2. The apparatus according to claim 1, wherein The first driving mechanism includes a threaded rod (2) and a first motor (201). A through slot (101) is provided on the cutting table (1). The threaded rod (2) is rotatably connected in the through slot (101). The movable seat (3) is threadedly connected to the threaded rod (2). The first motor (201) is fixedly connected to one end of the cutting table (1) away from the second mounting frame (401). The output end of the first motor (201) is fixedly connected to the end of the threaded rod (2).

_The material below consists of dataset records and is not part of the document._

-- ==== Sys2Proof/Decode.lean ====
section
/-! DEFINITION. The decoder, total on any bytes and rejecting by the cause of R48, and the encoder, from the encoding
tables of R50-R60, R110-R142, R154, R186, R232-R262, R277, R332, R407 and R282. -/

namespace Sys2Proof

/-- What a decoder reads from one unit: an instruction, a rejection with its cause, or an RX prefix with its scope. -/
inductive UnitDec where
  | ok (i : Instr)
  | bad (cause : BitVec 8)
  | rx (scope : BitVec 3)
  deriving DecidableEq, Repr

/-- The instruction, where its RES0 fields are zero and its operand values are not reserved (R48, R49). -/
def chk (z : Bool) (i : Instr) : UnitDec := if z && i.wellFormed then .ok i else .bad 0x02

/-- The same for a Dorent word (R282). -/
def chkD (z : Bool) (i : Instr) : UnitDec := chk z i

/-- Major 0x00: integer register-register (R56, R57). -/
def maj00 (w : BitVec 32) : UnitDec :=
  match (w.extractLsb' 22 5).toNat with
  | 0x0 => chk ((w.extractLsb' 27 5 : BitVec 5) == 0) (.add (w.extractLsb' 17 5) (w.extractLsb' 12 5) (w.extractLsb' 7 5))
  | 0x1 => chk ((w.extractLsb' 27 5 : BitVec 5) == 0) (.sub (w.extractLsb' 17 5) (w.extractLsb' 12 5) (w.extractLsb' 7 5))
  | 0x2 => chk ((w.extractLsb' 27 5 : BitVec 5) == 0) (.mul (w.extractLsb' 17 5) (w.extractLsb' 12 5) (w.extractLsb' 7 5))
  | 0x3 => chk ((w.extractLsb' 27 5 : BitVec 5) == 0) (.mulh (w.extractLsb' 17 5) (w.extractLsb' 12 5) (w.extractLsb' 7 5))
  | 0x4 => chk ((w.extractLsb' 27 5 : BitVec 5) == 0) (.mulhu (w.extractLsb' 17 5) (w.extractLsb' 12 5) (w.extractLsb' 7 5))
  | 0x5 => chk ((w.extractLsb' 31 1 : BitVec 1) == 0) (.div (w.extractLsb' 27 4) (w.extractLsb' 17 5) (w.extractLsb' 12 5) (w.extractLsb' 7 5))
  | 0x6 => chk ((w.extractLsb' 31 1 : BitVec 1) == 0) (.divu (w.extractLsb' 27 4) (w.extractLsb' 17 5) (w.extractLsb' 12 5) (w.extractLsb' 7 5))
  | 0x7 => chk ((w.extractLsb' 31 1 : BitVec 1) == 0) (.rem (w.extractLsb' 27 4) (w.extractLsb' 17 5) (w.extractLsb' 12 5) (w.extractLsb' 7 5))
  | 0x8 => chk ((w.extractLsb' 31 1 : BitVec 1) == 0) (.remu (w.extractLsb' 27 4) (w.extractLsb' 17 5) (w.extractLsb' 12 5) (w.extractLsb' 7 5))
  | 0x9 => chk ((w.extractLsb' 27 5 : BitVec 5) == 0) (.and (w.extractLsb' 17 5) (w.extractLsb' 12 5) (w.extractLsb' 7 5))
  | 0xA => chk ((w.extractLsb' 27 5 : BitVec 5) == 0) (.or (w.extractLsb' 17 5) (w.extractLsb' 12 5) (w.extractLsb' 7 5))
  | 0xB => chk ((w.extractLsb' 27 5 : BitVec 5) == 0) (.xor (w.extractLsb' 17 5) (w.extractLsb' 12 5) (w.extractLsb' 7 5))
  | 0xC => chk ((w.extractLsb' 27 5 : BitVec 5) == 0) (.andn (w.extractLsb' 17 5) (w.extractLsb' 12 5) (w.extractLsb' 7 5))
  | 0xD => chk ((w.extractLsb' 27 5 : BitVec 5) == 0) (.orn (w.extractLsb' 17 5) (w.extractLsb' 12 5) (w.extractLsb' 7 5))
  | 0xE => chk ((w.extractLsb' 27 5 : BitVec 5) == 0) (.shl (w.extractLsb' 17 5) (w.extractLsb' 12 5) (w.extractLsb' 7 5))
  | 0xF => chk ((w.extractLsb' 27 5 : BitVec 5) == 0) (.shr (w.extractLsb' 17 5) (w.extractLsb' 12 5) (w.extractLsb' 7 5))
  | 0x10 => chk ((w.extractLsb' 27 5 : BitVec 5) == 0) (.sra (w.extractLsb' 17 5) (w.extractLsb' 12 5) (w.extractLsb' 7 5))
  | 0x11 => chk ((w.extractLsb' 27 5 : BitVec 5) == 0) (.ror (w.extractLsb' 17 5) (w.extractLsb' 12 5) (w.extractLsb' 7 5))
  | 0x12 => chk ((w.extractLsb' 27 5 : BitVec 5) == 0) (.min (w.extractLsb' 17 5) (w.extractLsb' 12 5) (w.extractLsb' 7 5))
  | 0x13 => chk ((w.extractLsb' 27 5 : BitVec 5) == 0) (.max (w.extractLsb' 17 5) (w.extractLsb' 12 5) (w.extractLsb' 7 5))
  | 0x14 => chk ((w.extractLsb' 27 5 : BitVec 5) == 0) (.minu (w.extractLsb' 17 5) (w.extractLsb' 12 5) (w.extractLsb' 7 5))
  | 0x15 => chk ((w.extractLsb' 27 5 : BitVec 5) == 0) (.maxu (w.extractLsb' 17 5) (w.extractLsb' 12 5) (w.extractLsb' 7 5))
  | 0x16 => chk ((w.extractLsb' 27 5 : BitVec 5) == 0) (.cmpeq (w.extractLsb' 17 5) (w.extractLsb' 12 5) (w.extractLsb' 7 5))
  | 0x17 => chk ((w.extractLsb' 27 5 : BitVec 5) == 0) (.cmplt (w.extractLsb' 17 5) (w.extractLsb' 12 5) (w.extractLsb' 7 5))
  | 0x18 => chk ((w.extractLsb' 27 5 : BitVec 5) == 0) (.cmpltu (w.extractLsb' 17 5) (w.extractLsb' 12 5) (w.extractLsb' 7 5))
  | 0x19 => chk ((w.extractLsb' 31 1 : BitVec 1) == 0) (.sel (w.extractLsb' 27 4) (w.extractLsb' 17 5) (w.extractLsb' 12 5) (w.extractLsb' 7 5))
  | 0x1A => chk ((w.extractLsb' 27 5 : BitVec 5) == 0) (.extr (w.extractLsb' 17 5) (w.extractLsb' 12 5) (w.extractLsb' 7 5))
  | 0x1B => chk ((w.extractLsb' 27 5 : BitVec 5) == 0) (.insb (w.extractLsb' 17 5) (w.extractLsb' 12 5) (w.extractLsb' 7 5))
  | 0x1C =>
    match (w.extractLsb' 17 5).toNat with
    | 0 => chk ((w.extractLsb' 27 5 : BitVec 5) == 0) (.clz (w.extractLsb' 12 5) (w.extractLsb' 7 5))
    | 1 => chk ((w.extractLsb' 27 5 : BitVec 5) == 0) (.ctz (w.extractLsb' 12 5) (w.extractLsb' 7 5))
    | 2 => chk ((w.extractLsb' 27 5 : BitVec 5) == 0) (.popc (w.extractLsb' 12 5) (w.extractLsb' 7 5))
    | 3 => chk ((w.extractLsb' 27 5 : BitVec 5) == 0) (.brev (w.extractLsb' 12 5) (w.extractLsb' 7 5))
    | 4 => chk ((w.extractLsb' 27 5 : BitVec 5) == 0) (.bswap (w.extractLsb' 12 5) (w.extractLsb' 7 5))
    | _ => .bad 0x01
  | _ => .bad 0x01
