/-- A resident gang (R14, R319, R328, R347-R350, R357). -/
structure Gang where
  lea : Nat
  gid : Nat
  /-- NSR of the gang's rank-0 thread as it was dispatched (R350). -/
  nsr : Bool
  first : Nat
  ncore : Nat
  spc : Nat
  queue : Nat
  packet : List Word
  members : List Member
  /-- Reservations of shared pool: core, offset, KiB (R319). -/
  resv : List (Nat × Nat × Nat)
  tree : Option Nat
  barriers : List Barrier
  rounds : List GredRound
  idle : Nat
  /-- Whether the count reached its limit at the present tide boundary (R328). -/
  expired : Bool
  /-- The tide at whose beginning the count was last updated (R328). -/
  watched : Nat
  /-- Whether the tide saw work, or was excluded (R328). -/
  worked : Bool
  excluded : Bool
  /-- The slot in which all of the gang's work was first seen complete (R226, R357). -/
  ended : Option Nat
  deriving DecidableEq, Repr

/-! ## Harbour, Headland, dies, the host (R321-R331, R391-R397, R421-R431) -/

/-- How far a circuit's change has come (R325): asked by some of those that it needs, ready in a tide with its place in the
order of arrival, decided in a tide, up, the same for its teardown, and refused in a tide. -/
inductive CircPhase where
  | asking
  | ready (tide order : Nat)
  | decided (tide order : Nat)
  | up
  | closing (tide order : Nat)
  | closed (tide order : Nat)
  | refused (tide order : Nat)
  deriving DecidableEq, Repr

/-- A circuit or its pending change (R286, R287, R325): the sender's core and the receiver's with the channel at each end that
has asked, or the core of a tree record with its index, the cores of its parent and children and the slot grant; the circuits
that it replaces; the change that it belongs to, one for all the records of a tree. -/
structure Circuit where
  id : Nat
  change : Nat
  lea : Nat
  gid : Nat
  ver : BitVec 32
  tree : Bool
  src : Nat
  dst : Nat
  srcIdx : Option Nat
  dstIdx : Option Nat
  parent : Option Nat
  kids : List (Option Nat)
  req : DReq
  rate : Nat
  reached : Nat
  phase : CircPhase
  granted : Bool
  old : List Nat
  deriving DecidableEq, Repr

/-- A round of agreement as its coordinator holds it (R298, R299): the votes by core, the join requests with the slot in which
each reached it, and the decision: the new member list and INSTALL. -/
structure Agreement where
  lea : Nat
  gid : Nat
  ver : BitVec 32
  coord : Nat
  votes : List (Nat × Bool)
  joins : List (Nat × Nat)
  decision : Option (List Nat × Nat)
  deriving DecidableEq, Repr

/-- Bank queues: the outstanding numbers of the commands in each bank's queue, oldest first (R103, R215). -/
abbrev BankQueues := List (Nat × List Nat)

/-- The state of a Cove die in the reset of R425. -/
inductive DiePhase where
  | up | isolate (start : Nat) | reset | scrubbed (slot : Nat)
  deriving DecidableEq, Repr

/-- A Cove die (R421, R425, R426): phase, the discarded writes that the responders logged (the lea, and the HBM address of a
PUT), the leas that the reset touched, and whether a machine fault awaits a reset. -/
structure Die where
  phase : DiePhase
  discarded : List (Nat × Option Nat)
  touched : List Nat
  failed : Bool
  deriving DecidableEq, Repr

/-- What Headland writes to the log of physical function 0. -/
inductive Pf0Log where
  | pageFault (lea frame : Nat)
  | fault (lea cause tval : Nat)
  | refusedTemplate (lea cause : Nat)
  | refusedRequest (lea cause : Nat)
  | choice (lea : Nat)
  | corrected (addr : Nat)
  | machineCheck
  | fatal (r : FatalReason)
  | fenced (u : PhysUnit)
  deriving DecidableEq, Repr

/-- Whether the module runs (R429-R431). -/
inductive Power where
  | off | running | fatal (r : FatalReason)
  deriving DecidableEq, Repr

/-- What Headland keeps of a core, as a dump holds it: its slice schedule, a schedule asked for, the slice in progress with the
tides by which the round runs late, its debts by lea, a handover in progress, the records that wait for the Headland place, and the core
cycles delivered (R330, R339, R377, R378, R430). -/
structure SliceDump where
  sched : List (Nat × Nat)
  next : Option (List (Nat × Nat))
  slice : Nat
  sliceEnd : Nat
  lag : Nat
  debts : List (Nat × Nat)
  accrued : List Nat
  delivered : Nat
  counting : Nat
  handover : Option Handover
  headRecords : List (Nat × Record)
  deriving DecidableEq, Repr

/-- The debug function (R396, R397). -/
structure Debug where
  lea : Option Nat
  stop : Bool
  brkcap : Bool
  matchAddr : List Word
  matchOn : List Bool
  /-- What it reports: cause, 16 times the core plus the slot, PC, code (R397). -/
  log : List (Nat × Nat × Nat × Nat)
  data : Word
  deriving DecidableEq, Repr

/-- What Headland writes of its own state in a dump, in the region under key 0 (R430): its logs; its tables; what it keeps of every
lea, stage 2, queues, tokens, templates and fault log; the gangs; what it keeps of every core; the circuits; the units that are disabled;
the phases of the dies with their logs; the island clocks; the sessions and streams of the host link; and the debug function. -/
structure HeadDump where
  log : List Pf0Log
  frames : List (Nat × Nat)
  keys : List (Nat × Nat)
  measured : List (Nat × Nat)
  fenced : List Nat
  disabledCores : List Nat
  disabledChannels : List (Nat × Nat)
  disabledPorts : List Nat
  shares : List Nat
  leas : List (Nat × Lea)
  gangs : List Gang
  slices : List (Nat × SliceDump)
  circuits : List Circuit
  agreements : List Agreement
  dies : List Die
  islands : List IslandClock
  session : List (Nat × (Bool × Nat))
  streams : List (Nat × (Option Nat × Bool × List Nat))
  replays : List (Nat × Nat)
  debug : Debug
  deriving DecidableEq, Repr

/-- Headland's own state: run state, logs, frame-ownership table, key identifiers, measurements, dump (R391, R429-R431). -/
structure Headland where
  power : Power
  log : List Pf0Log
  frames : List (Nat × Nat)
  keys : List (Nat × Nat)
  measured : List (Nat × Nat)
  disabledCores : List Nat
  fenced : List Nat
  disabledChannels : List (Nat × Nat)
  disabledPorts : List Nat
  /-- A fatal error that takes the module at the next tide boundary (R429). -/
  failing : Option FatalReason
  /-- The dump of the last fatal error: the regions of the leas, and the region under key 0 (R430). -/
  dump : List LeaDump
  headDump : Option HeadDump
  /-- The islands' shares of the design limit, in watts (R398). -/
  shares : List Nat
  deriving DecidableEq, Repr
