/-- An element: its bits, the flags it raises, and whether it is poisoned. -/
structure El where
  val : Nat
  flags : Flags
  bad : Bool
  deriving DecidableEq, Repr

/-- Element i of w bits of a register (R80, R148). -/
def VSrc.el (x : VSrc) (w i : Nat) : El :=
  ⟨x.v / 2 ^ (w * i) % 2 ^ w, Flags.none, x.bad.contains (w * i / 64) || x.bad.contains ((w * i + w - 1) / 64)⟩

/-- Elements of w bits side by side, the first least significant. -/
def packEls (w : Nat) : List El → Nat
  | [] => 0
  | e :: t => e.val % 2 ^ w + 2 ^ w * packEls w t

/-- Whether doubleword j holds bits of a poisoned element, among elements of w bits from number i on. -/
def badAt (w j : Nat) : Nat → List El → Bool
  | _, [] => false
  | i, e :: t => (e.bad && decide (w * i < 64 * (j + 1)) && decide (64 * j < w * i + w)) || badAt w j (i + 1) t

/-- k doublewords that elements of w bits make, zero beyond them. -/
def wordsOf (k w : Nat) (es : List El) : List PWord :=
  let v := packEls w es
  (List.range k).map (fun j => ⟨BitVec.ofNat 64 (v / 2 ^ (64 * j)), badAt w j 0 es⟩)

/-- The flags that unpoisoned elements raise (R95, R422). -/
def flagsOf (es : List El) : Flags := es.foldl (fun f e => if e.bad then f else f ||| e.flags) Flags.none

/-- The rounding and reading modes captured at issue (R150). -/
structure VMode where
  rm : Rm
  fz : Bool
  nsr : Bool
  deriving DecidableEq, Repr

/-- The modes of the acting thread. -/
def State.vmode (s : State) : VMode := ⟨s.rm, s.fz, s.nsr⟩

/-! ## Issue (R144, R150) -/

/-- Whether an item is an unserved vector-queue entry of a slot. -/
def Out.inVQueue (o : Out) (core slot : Nat) : Bool :=
  o.core == core && o.slot == slot && (match o.work with
    | .vector _ _ _ none => true
    | _ => false)

/-- A vector instruction issues into its slot's queue of four with what it computes (R144, R150). -/
def State.vissue (s : State) (srcs dst : List Nat) (look : BitVec 4) (lat : Nat) (f : State → State × List PWord × Flags) : State :=
  s.withOperands srcs dst (fun s =>
    if 4 ≤ (s.outs.filter (fun o => o.inVQueue s.cur.1 s.cur.2)).length then s.forfeit
    else
      let (s1, vals, fl) := f s
      ((s1.addOut (s1.newOut 4 true look.toNat dst (.vector vals fl lat none))).markPending dst).issue 4)

/-- The addresses of a governing mask's words (R149). -/
def State.maskAddrs (s : State) (m : BitVec 3) : List Nat := if m = 0 then [] else s.mAddrs m.toNat

/-- n elements of w bits under a mask: computed where active, the old ones elsewhere (R150). -/
def maskedEls (n w m : Nat) (mbad : Bool) (old : VSrc) (f : Nat → El) : List El :=
  (List.range n).map (fun i =>
    let e := if m.testBit i then f i else old.el w i
    { e with bad := e.bad || mbad })

/-- An instruction that writes n elements of w bits of vd from vector registers, element by element, and keeps the inactive
ones (R150). `readD` says that it reads vd as an operand. -/
def State.velem (s : State) (l : BitVec 4) (m : BitVec 3) (d : BitVec 4) (srcs : List Nat) (readD : Bool) (lat n w : Nat)
    (f : VMode → List VSrc → VSrc → Nat → El) : State :=
  let vd := s.vAddrs d.toNat
  s.vissue (srcs.flatMap s.vAddrs ++ s.maskAddrs m ++ (if readD || m != 0 then vd else [])) vd l lat (fun s =>
    let (mv, mbad) := s.maskVal m.toNat
    let old := s.vsrc vd
    let xs := srcs.map (fun k => s.vsrc (s.vAddrs k))
    let es := maskedEls n w mv mbad old (f s.vmode xs old)
    ({ s with free := s.free + 2 }, wordsOf 32 w es, flagsOf es))

/-- The register at a place of a list of sources. -/
def nthSrc (xs : List VSrc) (k : Nat) : VSrc := xs.getD k ⟨0, []⟩

/-- A binary operation on elements of w bits. -/
def binEl (w : Nat) (g : VMode → Nat → Nat → Nat × Flags) (md : VMode) (xs : List VSrc) (_ : VSrc) (i : Nat) : El :=
  let a := (nthSrc xs 0).el w i
  let b := (nthSrc xs 1).el w i
  let (v, fl) := g md a.val b.val
  ⟨v, fl, a.bad || b.bad⟩

/-- A unary operation on elements of w bits. -/
def unEl (w : Nat) (g : VMode → Nat → Nat × Flags) (md : VMode) (xs : List VSrc) (_ : VSrc) (i : Nat) : El :=
  let a := (nthSrc xs 0).el w i
  let (v, fl) := g md a.val
  ⟨v, fl, a.bad⟩

/-! ## Integer instructions (R156) -/

/-- The width of .INT32 and .INT64 (R154). -/
def intWidth (t : BitVec 1) : Nat := if t = 0 then 32 else 64

/-- A binary integer instruction of a width (R156). -/
def State.vint (s : State) (t : BitVec 1) (l : BitVec 4) (m : BitVec 3) (b a d : BitVec 4) (lat : Nat)
    (g : (w : Nat) → BitVec w → BitVec w → BitVec w) : State :=
  let w := intWidth t
  s.velem l m d [a.toNat, b.toNat] false lat (2048 / w) w
    (binEl w (fun _ x y => ((g w (BitVec.ofNat w x) (BitVec.ofNat w y)).toNat, Flags.none)))

/-- VIADD (R156). -/
def execViadd (t : BitVec 1) (l : BitVec 4) (m : BitVec 3) (b a d : BitVec 4) (s : State) : Out1 :=
  .next (s.vint t l m b a d 4 (fun _ x y => x + y))
/-- VISUB (R156). -/
def execVisub (t : BitVec 1) (l : BitVec 4) (m : BitVec 3) (b a d : BitVec 4) (s : State) : Out1 :=
  .next (s.vint t l m b a d 4 (fun _ x y => x - y))
/-- VIMUL (R156). -/
def execVimul (t : BitVec 1) (l : BitVec 4) (m : BitVec 3) (b a d : BitVec 4) (s : State) : Out1 :=
  .next (s.vint t l m b a d 6 (fun _ x y => x * y))
/-- VIMIN (R156). -/
def execVimin (t : BitVec 1) (l : BitVec 4) (m : BitVec 3) (b a d : BitVec 4) (s : State) : Out1 :=
  .next (s.vint t l m b a d 4 (fun _ x y => if y.slt x then y else x))
/-- VIMAX (R156). -/
def execVimax (t : BitVec 1) (l : BitVec 4) (m : BitVec 3) (b a d : BitVec 4) (s : State) : Out1 :=
  .next (s.vint t l m b a d 4 (fun _ x y => if x.slt y then y else x))
/-- VAND (R156). -/
def execVand (t : BitVec 1) (l : BitVec 4) (m : BitVec 3) (b a d : BitVec 4) (s : State) : Out1 :=
  .next (s.vint t l m b a d 4 (fun _ x y => x &&& y))
/-- VOR (R156). -/
def execVor (t : BitVec 1) (l : BitVec 4) (m : BitVec 3) (b a d : BitVec 4) (s : State) : Out1 :=
  .next (s.vint t l m b a d 4 (fun _ x y => x ||| y))
/-- VXOR (R156). -/
def execVxor (t : BitVec 1) (l : BitVec 4) (m : BitVec 3) (b a d : BitVec 4) (s : State) : Out1 :=
  .next (s.vint t l m b a d 4 (fun _ x y => x ^^^ y))
/-- VSHL (R156). -/
def execVshl (t : BitVec 1) (l : BitVec 4) (m : BitVec 3) (b a d : BitVec 4) (s : State) : Out1 :=
  .next (s.vint t l m b a d 4 (fun w x y => x <<< (y.toNat % w)))
/-- VSHR (R156). -/
def execVshr (t : BitVec 1) (l : BitVec 4) (m : BitVec 3) (b a d : BitVec 4) (s : State) : Out1 :=
  .next (s.vint t l m b a d 4 (fun w x y => x >>> (y.toNat % w)))
/-- VSRA (R156). -/
def execVsra (t : BitVec 1) (l : BitVec 4) (m : BitVec 3) (b a d : BitVec 4) (s : State) : Out1 :=
  .next (s.vint t l m b a d 4 (fun w x y => x.sshiftRight (y.toNat % w)))

/-! ## Comparisons (R157) -/

/-- The width of an element of a comparison type: .INT32, .INT64, .FP32, .BF16 (R154). -/
def cmpWidth (t : BitVec 2) : Nat :=
  match t.toNat with
  | 0 => 32
  | 1 => 64
  | 2 => 32
  | _ => 16

/-- The format of .FP32 and .BF16 (R154). -/
def laneFmt (t : BitVec 1) : Fmt := if t = 0 then fp32 else bf16

/-- The width of .FP32 and .BF16 (R154). -/
def laneWidth (t : BitVec 1) : Nat := if t = 0 then 32 else 16

/-- A comparison: less, or equal, of two elements of a type (R139, R157). -/
def cmpEl (t : BitVec 2) (md : VMode) (x y : Nat) : Bool × Bool :=
  let w := cmpWidth t
  if t.toNat < 2 then ((BitVec.ofNat w x).slt (BitVec.ofNat w y), x == y)
  else
    let f := laneFmt (t.extractLsb' 0 1)
    let u := f.dec true md.fz x
    let v := f.dec true md.fz y
    (u.lt v, u.eq v)

/-- A comparison instruction: it writes a whole mask register and does not read it (R157). -/
def State.vcmp (s : State) (t : BitVec 2) (l : BitVec 4) (m : BitVec 3) (b a : BitVec 4) (d : BitVec 3)
    (g : Bool × Bool → Bool) : State :=
  let w := cmpWidth t
  s.vissue (s.vAddrs a.toNat ++ s.vAddrs b.toNat ++ s.maskAddrs m) (s.mAddrs d.toNat) l 6 (fun s =>
    let (mv, mbad) := s.maskVal m.toNat
    let x := s.vsrc (s.vAddrs a.toNat)
    let y := s.vsrc (s.vAddrs b.toNat)
    let es := (List.range (2048 / w)).map (fun i =>
      let u := x.el w i
      let v := y.el w i
      (⟨if mv.testBit i && g (cmpEl t s.vmode u.val v.val) then 1 else 0, Flags.none,
        mbad || (mv.testBit i && (u.bad || v.bad))⟩ : El))
    ({ s with free := s.free + 2 }, wordsOf 2 1 es, Flags.none))

/-- VCMPEQ (R157). -/
def execVcmpeq (t : BitVec 2) (l : BitVec 4) (m : BitVec 3) (b a : BitVec 4) (d : BitVec 3) (s : State) : Out1 :=
  .next (s.vcmp t l m b a d (fun r => r.2))
/-- VCMPLT (R157). -/
def execVcmplt (t : BitVec 2) (l : BitVec 4) (m : BitVec 3) (b a : BitVec 4) (d : BitVec 3) (s : State) : Out1 :=
  .next (s.vcmp t l m b a d (fun r => r.1))
/-- VCMPLE (R157). -/
def execVcmple (t : BitVec 2) (l : BitVec 4) (m : BitVec 3) (b a : BitVec 4) (d : BitVec 3) (s : State) : Out1 :=
  .next (s.vcmp t l m b a d (fun r => r.1 || r.2))

/-! ## Floating-point instructions (R153, R158-R161) -/

/-- A rounded result as an element's bits and flags. -/
def Res.pair (r : Res) : Nat × Flags := (r.bits, r.flags)

/-- A binary floating-point instruction (R158). -/
def State.vfp2 (s : State) (t : BitVec 1) (l : BitVec 4) (m : BitVec 3) (b a d : BitVec 4)
    (g : Fmt → VMode → Val → Val → Nat × Flags) : State :=
  let f := laneFmt t
  let w := laneWidth t
  s.velem l m d [a.toNat, b.toNat] false 6 (2048 / w) w
    (binEl w (fun md x y => g f md (f.dec true md.fz x) (f.dec true md.fz y)))

/-- A unary floating-point instruction (R158). -/
def State.vfp1 (s : State) (t : BitVec 1) (l : BitVec 4) (m : BitVec 3) (a d : BitVec 4) (lat : Nat)
    (g : Fmt → Val → Nat × Flags) : State :=
  let f := laneFmt t
  let w := laneWidth t
  s.velem l m d [a.toNat] false lat (2048 / w) w (unEl w (fun md x => g f (f.dec true md.fz x)))

/-- A fused instruction that reads vd (R158). -/
def State.vfp3 (s : State) (t : BitVec 1) (l : BitVec 4) (m : BitVec 3) (b a d : BitVec 4) (negD : Bool) : State :=
  let f := laneFmt t
  let w := laneWidth t
  s.velem l m d [a.toNat, b.toNat] true 6 (2048 / w) w (fun md xs old i =>
    let x := (nthSrc xs 0).el w i
    let y := (nthSrc xs 1).el w i
    let z := old.el w i
    let zv := f.dec true md.fz z.val
    let r := fpFma f md.fz md.rm (f.dec true md.fz x.val) (f.dec true md.fz y.val) (if negD then zv.neg else zv)
    ⟨r.bits, r.flags, x.bad || y.bad || z.bad⟩)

3. The sizing device for cutting a steel structure according to claim 2, wherein The second drive mechanism includes a bidirectional lead screw (402), a second motor (403), and a fixed rod (404). The bidirectional lead screw (402) is rotatably connected to a second mounting frame (401), and the fixed rod (404) is fixedly connected to the second mounting frame (401). The mounting base (405) is slidably connected to the fixed rod (404) and threadedly connected to the bidirectional lead screw (402). The second motor (403) is fixedly connected to one side of the second mounting frame (401), and its output end is fixedly connected to the end of the bidirectional lead screw (402).

4. The sizing device for cutting a steel structure according to claim 1, wherein The clamping plate (304) is arc-shaped, and an elastic rubber pad (305) is fixedly connected to the inner wall of the clamping plate (304).

5. The apparatus according to claim 1, wherein Guide rods (306) are symmetrically fixedly connected to both sides of the adjusting screw (303) on the clamping plate (304), and the guide rods (306) are slidably connected to the first mounting frame (301).

6. The sizing device for cutting a steel structure according to claim 1, wherein Multiple grooves are equally spaced on both lower ends of the movable seat (3), and ball bearings (307) are movably connected in the grooves. The ball bearings (307) roll on the cutting table (1).

7. The apparatus according to claim 1, wherein The cutting table (1) is fixedly connected with a range finder (103) at one end close to the limiting plate (302), and the detection end of the range finder (103) faces the limiting plate (302).